WHAT TO PRODUCE:
Return every line from the one with "writer waits. -/" through the one with "(s.queues.filter fun p", inclusive, exactly as it appears below.

Collected data entries:
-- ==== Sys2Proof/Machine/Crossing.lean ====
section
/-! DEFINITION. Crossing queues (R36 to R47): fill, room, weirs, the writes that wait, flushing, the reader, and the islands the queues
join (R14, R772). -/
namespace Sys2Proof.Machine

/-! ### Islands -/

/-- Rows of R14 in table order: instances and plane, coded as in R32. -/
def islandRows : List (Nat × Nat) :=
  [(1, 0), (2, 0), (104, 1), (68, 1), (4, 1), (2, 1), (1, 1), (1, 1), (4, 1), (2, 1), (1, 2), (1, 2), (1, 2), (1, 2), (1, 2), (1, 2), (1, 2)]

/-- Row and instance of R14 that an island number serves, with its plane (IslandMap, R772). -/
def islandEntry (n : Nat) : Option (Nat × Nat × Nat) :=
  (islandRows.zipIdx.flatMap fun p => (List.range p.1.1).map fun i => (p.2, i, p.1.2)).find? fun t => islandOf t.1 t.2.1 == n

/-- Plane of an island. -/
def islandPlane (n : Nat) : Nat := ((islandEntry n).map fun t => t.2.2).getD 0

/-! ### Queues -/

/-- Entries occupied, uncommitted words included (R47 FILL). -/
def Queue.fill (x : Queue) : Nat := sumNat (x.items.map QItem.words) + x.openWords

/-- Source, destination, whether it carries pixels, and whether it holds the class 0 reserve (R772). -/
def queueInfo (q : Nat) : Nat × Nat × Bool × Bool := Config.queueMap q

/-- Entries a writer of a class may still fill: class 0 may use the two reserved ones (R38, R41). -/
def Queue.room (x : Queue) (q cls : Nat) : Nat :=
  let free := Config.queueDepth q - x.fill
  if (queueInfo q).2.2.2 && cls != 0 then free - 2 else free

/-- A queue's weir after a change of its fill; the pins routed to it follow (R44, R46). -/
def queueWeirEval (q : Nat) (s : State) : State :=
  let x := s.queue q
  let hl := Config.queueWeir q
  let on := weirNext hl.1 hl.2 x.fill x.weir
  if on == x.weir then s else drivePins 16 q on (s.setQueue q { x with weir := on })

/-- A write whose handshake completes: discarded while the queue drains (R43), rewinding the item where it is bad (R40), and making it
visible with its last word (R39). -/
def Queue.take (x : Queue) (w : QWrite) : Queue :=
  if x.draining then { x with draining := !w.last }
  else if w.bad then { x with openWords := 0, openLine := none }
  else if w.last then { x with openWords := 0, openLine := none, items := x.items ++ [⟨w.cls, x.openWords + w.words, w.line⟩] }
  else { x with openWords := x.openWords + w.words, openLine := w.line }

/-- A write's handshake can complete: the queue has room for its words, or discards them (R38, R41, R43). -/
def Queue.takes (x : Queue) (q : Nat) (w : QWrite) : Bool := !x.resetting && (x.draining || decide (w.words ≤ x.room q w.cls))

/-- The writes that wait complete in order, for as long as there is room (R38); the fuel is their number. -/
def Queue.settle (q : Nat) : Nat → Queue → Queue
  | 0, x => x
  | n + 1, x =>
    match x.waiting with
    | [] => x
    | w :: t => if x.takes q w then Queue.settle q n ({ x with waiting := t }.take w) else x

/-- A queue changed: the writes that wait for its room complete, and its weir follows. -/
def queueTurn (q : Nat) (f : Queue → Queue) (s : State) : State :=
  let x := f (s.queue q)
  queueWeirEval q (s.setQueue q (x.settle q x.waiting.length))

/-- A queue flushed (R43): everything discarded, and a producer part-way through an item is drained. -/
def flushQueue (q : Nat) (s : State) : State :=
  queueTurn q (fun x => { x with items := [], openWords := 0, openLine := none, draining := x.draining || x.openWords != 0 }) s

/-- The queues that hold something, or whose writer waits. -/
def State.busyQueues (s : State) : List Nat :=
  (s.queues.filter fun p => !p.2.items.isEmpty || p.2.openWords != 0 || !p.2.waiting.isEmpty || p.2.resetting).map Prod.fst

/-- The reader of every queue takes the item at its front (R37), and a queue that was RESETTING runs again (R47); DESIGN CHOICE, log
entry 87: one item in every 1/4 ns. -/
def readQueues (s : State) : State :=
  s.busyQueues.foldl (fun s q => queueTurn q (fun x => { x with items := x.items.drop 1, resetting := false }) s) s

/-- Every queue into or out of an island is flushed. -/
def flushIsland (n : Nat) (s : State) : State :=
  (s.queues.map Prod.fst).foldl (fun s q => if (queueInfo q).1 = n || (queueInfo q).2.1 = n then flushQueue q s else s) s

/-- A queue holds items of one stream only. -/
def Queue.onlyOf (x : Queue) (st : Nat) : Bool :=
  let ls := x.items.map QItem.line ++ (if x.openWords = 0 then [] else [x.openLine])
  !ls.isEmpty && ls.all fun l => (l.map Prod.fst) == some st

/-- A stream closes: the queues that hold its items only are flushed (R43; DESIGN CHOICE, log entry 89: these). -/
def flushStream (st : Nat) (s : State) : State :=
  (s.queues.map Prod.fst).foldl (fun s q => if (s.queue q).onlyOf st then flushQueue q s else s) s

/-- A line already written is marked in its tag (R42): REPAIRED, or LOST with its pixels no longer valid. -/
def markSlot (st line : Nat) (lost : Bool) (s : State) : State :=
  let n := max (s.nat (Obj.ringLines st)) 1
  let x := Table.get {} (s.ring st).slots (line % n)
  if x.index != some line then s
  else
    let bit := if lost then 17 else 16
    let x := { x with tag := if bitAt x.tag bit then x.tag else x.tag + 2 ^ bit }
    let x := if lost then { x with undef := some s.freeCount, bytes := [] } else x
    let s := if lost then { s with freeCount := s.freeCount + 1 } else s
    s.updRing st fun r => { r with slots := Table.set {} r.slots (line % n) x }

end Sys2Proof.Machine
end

ANSWER BOX:
/-- The queues that hold something, or whose writer waits. -/
def State.busyQueues (s : State) : List Nat :=
  (s.queues.filter fun p => !p.2.items.isEmpty || p.2.openWords != 0 || !p.2.waiting.isEmpty || p.2.resetting).map Prod.fst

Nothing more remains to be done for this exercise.